(Records excerpted from a collection)
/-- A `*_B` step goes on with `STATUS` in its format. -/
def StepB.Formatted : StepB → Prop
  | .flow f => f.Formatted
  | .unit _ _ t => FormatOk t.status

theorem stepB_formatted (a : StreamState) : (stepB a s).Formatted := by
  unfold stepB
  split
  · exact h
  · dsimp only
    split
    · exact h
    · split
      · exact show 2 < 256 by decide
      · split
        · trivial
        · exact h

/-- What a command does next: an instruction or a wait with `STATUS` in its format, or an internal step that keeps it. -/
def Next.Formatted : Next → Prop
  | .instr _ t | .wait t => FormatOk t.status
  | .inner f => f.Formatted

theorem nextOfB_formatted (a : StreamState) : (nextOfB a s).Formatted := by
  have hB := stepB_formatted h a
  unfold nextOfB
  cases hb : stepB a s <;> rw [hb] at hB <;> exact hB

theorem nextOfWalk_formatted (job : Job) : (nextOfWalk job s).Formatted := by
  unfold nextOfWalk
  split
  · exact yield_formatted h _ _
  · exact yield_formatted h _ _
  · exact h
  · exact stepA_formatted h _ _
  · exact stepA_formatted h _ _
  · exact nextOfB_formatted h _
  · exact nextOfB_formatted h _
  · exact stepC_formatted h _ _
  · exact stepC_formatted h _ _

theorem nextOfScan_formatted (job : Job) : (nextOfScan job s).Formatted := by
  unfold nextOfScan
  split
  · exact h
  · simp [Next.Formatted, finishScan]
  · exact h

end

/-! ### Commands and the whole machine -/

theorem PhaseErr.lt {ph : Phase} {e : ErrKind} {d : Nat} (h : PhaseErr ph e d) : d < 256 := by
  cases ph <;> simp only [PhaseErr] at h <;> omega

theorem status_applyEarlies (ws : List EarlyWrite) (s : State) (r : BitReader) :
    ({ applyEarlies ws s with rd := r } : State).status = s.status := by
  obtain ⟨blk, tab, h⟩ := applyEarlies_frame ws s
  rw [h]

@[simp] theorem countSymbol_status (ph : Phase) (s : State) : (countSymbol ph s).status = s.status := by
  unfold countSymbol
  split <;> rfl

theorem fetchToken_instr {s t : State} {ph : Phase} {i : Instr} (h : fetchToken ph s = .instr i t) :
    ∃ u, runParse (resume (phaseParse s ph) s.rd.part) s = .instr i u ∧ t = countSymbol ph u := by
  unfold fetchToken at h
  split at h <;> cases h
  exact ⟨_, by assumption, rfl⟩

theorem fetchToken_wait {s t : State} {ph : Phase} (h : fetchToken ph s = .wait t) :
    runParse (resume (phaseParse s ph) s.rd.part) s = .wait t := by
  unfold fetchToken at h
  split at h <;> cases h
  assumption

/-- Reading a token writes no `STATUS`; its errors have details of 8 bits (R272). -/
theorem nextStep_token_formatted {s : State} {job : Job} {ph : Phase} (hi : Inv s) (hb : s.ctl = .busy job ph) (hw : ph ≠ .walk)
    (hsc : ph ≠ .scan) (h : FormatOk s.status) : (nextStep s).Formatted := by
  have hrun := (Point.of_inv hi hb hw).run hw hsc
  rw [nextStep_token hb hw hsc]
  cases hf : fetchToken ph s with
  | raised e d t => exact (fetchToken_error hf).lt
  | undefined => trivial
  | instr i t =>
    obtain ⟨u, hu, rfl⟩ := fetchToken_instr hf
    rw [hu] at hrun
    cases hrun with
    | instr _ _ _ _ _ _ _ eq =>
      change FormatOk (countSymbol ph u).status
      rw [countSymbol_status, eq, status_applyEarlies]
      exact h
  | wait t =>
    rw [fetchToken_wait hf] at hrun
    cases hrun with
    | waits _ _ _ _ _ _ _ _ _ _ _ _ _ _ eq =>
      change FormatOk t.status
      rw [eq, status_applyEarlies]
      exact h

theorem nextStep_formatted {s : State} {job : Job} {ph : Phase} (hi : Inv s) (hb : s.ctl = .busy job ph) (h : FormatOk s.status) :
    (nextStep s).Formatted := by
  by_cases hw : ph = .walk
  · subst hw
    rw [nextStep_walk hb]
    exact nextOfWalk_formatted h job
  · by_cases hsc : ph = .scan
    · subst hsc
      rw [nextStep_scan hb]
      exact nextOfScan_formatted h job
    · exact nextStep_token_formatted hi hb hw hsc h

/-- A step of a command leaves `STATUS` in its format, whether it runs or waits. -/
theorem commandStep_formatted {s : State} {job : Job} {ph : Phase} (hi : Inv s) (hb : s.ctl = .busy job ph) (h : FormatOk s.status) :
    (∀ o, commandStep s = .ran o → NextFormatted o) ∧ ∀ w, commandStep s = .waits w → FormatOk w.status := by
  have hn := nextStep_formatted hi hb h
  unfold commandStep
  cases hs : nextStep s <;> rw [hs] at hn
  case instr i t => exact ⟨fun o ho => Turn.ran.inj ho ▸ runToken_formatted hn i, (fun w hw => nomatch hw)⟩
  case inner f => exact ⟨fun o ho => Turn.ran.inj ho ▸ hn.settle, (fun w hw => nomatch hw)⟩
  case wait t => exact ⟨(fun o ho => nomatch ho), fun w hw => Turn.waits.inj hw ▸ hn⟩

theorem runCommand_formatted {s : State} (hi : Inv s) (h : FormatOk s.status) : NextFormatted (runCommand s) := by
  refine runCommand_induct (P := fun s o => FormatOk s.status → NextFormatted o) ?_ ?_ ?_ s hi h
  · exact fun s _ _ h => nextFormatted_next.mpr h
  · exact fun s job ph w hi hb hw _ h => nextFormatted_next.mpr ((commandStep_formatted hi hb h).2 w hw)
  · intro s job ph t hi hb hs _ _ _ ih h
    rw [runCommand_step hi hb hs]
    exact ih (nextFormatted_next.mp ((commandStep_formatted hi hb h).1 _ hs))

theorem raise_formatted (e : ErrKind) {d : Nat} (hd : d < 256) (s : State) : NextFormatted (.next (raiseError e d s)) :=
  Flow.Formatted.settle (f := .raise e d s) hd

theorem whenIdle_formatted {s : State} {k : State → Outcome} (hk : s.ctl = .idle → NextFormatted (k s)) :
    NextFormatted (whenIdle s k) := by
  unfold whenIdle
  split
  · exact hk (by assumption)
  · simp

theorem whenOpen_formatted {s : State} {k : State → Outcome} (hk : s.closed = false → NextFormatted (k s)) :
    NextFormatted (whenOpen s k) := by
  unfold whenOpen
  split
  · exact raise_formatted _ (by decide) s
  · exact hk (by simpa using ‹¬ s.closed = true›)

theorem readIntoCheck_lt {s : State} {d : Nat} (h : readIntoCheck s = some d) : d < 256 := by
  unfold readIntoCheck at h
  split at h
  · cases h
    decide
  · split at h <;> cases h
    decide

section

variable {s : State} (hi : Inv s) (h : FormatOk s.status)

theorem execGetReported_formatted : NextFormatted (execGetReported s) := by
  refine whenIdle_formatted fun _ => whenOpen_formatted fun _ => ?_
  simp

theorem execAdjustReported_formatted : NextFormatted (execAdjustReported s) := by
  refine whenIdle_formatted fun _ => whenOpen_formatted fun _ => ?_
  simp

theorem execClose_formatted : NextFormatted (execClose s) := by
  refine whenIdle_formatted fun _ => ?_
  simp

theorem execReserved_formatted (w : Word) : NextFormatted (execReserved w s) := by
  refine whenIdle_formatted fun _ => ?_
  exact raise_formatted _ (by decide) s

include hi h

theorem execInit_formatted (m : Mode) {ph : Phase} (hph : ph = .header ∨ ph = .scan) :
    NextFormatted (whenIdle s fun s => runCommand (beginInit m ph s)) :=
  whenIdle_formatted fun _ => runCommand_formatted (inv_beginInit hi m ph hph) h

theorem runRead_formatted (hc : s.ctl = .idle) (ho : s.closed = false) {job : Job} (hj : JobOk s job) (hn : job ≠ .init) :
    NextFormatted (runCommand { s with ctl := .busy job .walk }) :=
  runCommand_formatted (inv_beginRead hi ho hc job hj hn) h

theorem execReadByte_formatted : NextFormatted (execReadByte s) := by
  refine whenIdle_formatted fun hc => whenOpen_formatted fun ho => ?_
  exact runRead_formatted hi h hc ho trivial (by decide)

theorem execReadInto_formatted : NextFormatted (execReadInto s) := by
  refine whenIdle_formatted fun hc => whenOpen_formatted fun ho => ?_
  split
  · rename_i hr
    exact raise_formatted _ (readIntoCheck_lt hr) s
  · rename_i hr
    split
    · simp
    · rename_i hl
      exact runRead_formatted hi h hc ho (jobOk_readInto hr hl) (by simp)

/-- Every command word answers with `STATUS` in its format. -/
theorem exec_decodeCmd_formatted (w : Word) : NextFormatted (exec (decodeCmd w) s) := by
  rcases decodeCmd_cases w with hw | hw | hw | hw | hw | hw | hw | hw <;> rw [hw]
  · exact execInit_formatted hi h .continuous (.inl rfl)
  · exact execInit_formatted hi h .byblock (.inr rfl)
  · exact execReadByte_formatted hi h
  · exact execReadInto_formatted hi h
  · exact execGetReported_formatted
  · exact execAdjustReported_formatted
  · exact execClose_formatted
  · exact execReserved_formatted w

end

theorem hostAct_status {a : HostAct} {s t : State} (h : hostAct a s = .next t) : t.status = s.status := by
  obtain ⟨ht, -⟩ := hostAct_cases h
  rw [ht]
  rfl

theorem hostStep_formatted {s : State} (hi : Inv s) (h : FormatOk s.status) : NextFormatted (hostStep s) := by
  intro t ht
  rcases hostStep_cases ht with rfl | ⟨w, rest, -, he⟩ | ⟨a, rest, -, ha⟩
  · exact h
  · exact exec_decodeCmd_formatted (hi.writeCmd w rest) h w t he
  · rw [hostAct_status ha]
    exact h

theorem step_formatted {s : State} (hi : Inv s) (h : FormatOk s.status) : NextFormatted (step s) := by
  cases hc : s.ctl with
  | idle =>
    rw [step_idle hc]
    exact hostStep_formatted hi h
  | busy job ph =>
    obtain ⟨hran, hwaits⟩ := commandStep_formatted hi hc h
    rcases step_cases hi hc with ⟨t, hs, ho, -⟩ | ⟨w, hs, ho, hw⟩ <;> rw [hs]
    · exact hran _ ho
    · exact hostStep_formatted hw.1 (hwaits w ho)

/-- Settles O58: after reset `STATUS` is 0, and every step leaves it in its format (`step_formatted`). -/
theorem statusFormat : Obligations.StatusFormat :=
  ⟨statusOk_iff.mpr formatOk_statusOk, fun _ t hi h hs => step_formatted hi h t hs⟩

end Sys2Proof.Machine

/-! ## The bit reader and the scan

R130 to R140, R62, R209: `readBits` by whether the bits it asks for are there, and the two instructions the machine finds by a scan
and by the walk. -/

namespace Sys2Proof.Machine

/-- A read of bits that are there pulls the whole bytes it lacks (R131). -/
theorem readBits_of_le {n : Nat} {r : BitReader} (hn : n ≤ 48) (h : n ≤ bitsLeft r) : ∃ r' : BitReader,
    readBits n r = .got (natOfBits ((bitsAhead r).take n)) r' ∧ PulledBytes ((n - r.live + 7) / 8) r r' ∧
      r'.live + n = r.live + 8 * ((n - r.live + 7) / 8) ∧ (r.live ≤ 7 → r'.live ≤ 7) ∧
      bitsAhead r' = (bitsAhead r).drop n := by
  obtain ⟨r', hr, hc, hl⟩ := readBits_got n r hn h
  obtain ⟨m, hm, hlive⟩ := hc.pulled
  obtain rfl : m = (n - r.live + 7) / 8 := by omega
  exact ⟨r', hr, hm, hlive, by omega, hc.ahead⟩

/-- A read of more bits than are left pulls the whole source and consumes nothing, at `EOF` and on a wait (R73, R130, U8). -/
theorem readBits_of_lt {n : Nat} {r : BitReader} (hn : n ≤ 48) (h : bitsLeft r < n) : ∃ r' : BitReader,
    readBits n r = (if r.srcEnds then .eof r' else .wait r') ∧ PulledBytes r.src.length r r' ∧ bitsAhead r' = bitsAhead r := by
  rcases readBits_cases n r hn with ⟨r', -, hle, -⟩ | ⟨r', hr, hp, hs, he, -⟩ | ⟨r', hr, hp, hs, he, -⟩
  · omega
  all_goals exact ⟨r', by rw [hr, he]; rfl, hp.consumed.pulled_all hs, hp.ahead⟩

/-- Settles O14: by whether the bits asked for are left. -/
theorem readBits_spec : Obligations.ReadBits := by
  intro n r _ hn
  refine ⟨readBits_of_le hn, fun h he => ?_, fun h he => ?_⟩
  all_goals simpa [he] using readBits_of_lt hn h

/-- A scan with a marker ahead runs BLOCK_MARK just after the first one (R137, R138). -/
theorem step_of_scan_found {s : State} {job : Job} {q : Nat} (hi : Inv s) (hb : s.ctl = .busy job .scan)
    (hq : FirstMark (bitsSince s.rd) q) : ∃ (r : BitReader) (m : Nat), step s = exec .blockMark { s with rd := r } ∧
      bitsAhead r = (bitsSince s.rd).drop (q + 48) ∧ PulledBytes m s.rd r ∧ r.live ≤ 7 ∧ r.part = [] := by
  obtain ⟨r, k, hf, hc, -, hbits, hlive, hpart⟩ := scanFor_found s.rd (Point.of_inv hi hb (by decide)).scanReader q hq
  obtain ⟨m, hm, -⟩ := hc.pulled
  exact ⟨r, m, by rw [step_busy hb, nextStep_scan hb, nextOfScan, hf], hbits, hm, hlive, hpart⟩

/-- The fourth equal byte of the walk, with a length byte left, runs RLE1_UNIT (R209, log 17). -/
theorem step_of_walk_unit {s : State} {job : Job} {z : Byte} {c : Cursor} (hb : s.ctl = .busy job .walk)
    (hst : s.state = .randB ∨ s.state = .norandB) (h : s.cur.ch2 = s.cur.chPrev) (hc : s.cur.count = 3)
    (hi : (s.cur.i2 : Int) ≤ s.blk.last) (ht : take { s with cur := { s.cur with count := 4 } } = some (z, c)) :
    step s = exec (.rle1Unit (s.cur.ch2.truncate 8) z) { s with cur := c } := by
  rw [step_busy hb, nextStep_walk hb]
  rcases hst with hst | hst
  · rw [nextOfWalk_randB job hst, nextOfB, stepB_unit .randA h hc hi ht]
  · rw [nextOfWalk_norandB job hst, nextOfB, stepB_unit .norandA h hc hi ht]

▶ Your goal
From the data above, output only the lines between the line containing "cases hs : nextStep s <;> rw [hs] at hn" and the line containing "refine runCommand_induct (P", inclusive, exactly as written.

▶ Written response
  cases hs : nextStep s <;> rw [hs] at hn
  case instr i t => exact ⟨fun o ho => Turn.ran.inj ho ▸ runToken_formatted hn i, (fun w hw => nomatch hw)⟩
  case inner f => exact ⟨fun o ho => Turn.ran.inj ho ▸ hn.settle, (fun w hw => nomatch hw)⟩
  case wait t => exact ⟨(fun o ho => nomatch ho), fun w hw => Turn.waits.inj hw ▸ hn⟩

theorem runCommand_formatted {s : State} (hi : Inv s) (h : FormatOk s.status) : NextFormatted (runCommand s) := by
  refine runCommand_induct (P := fun s o => FormatOk s.status → NextFormatted o) ?_ ?_ ?_ s hi h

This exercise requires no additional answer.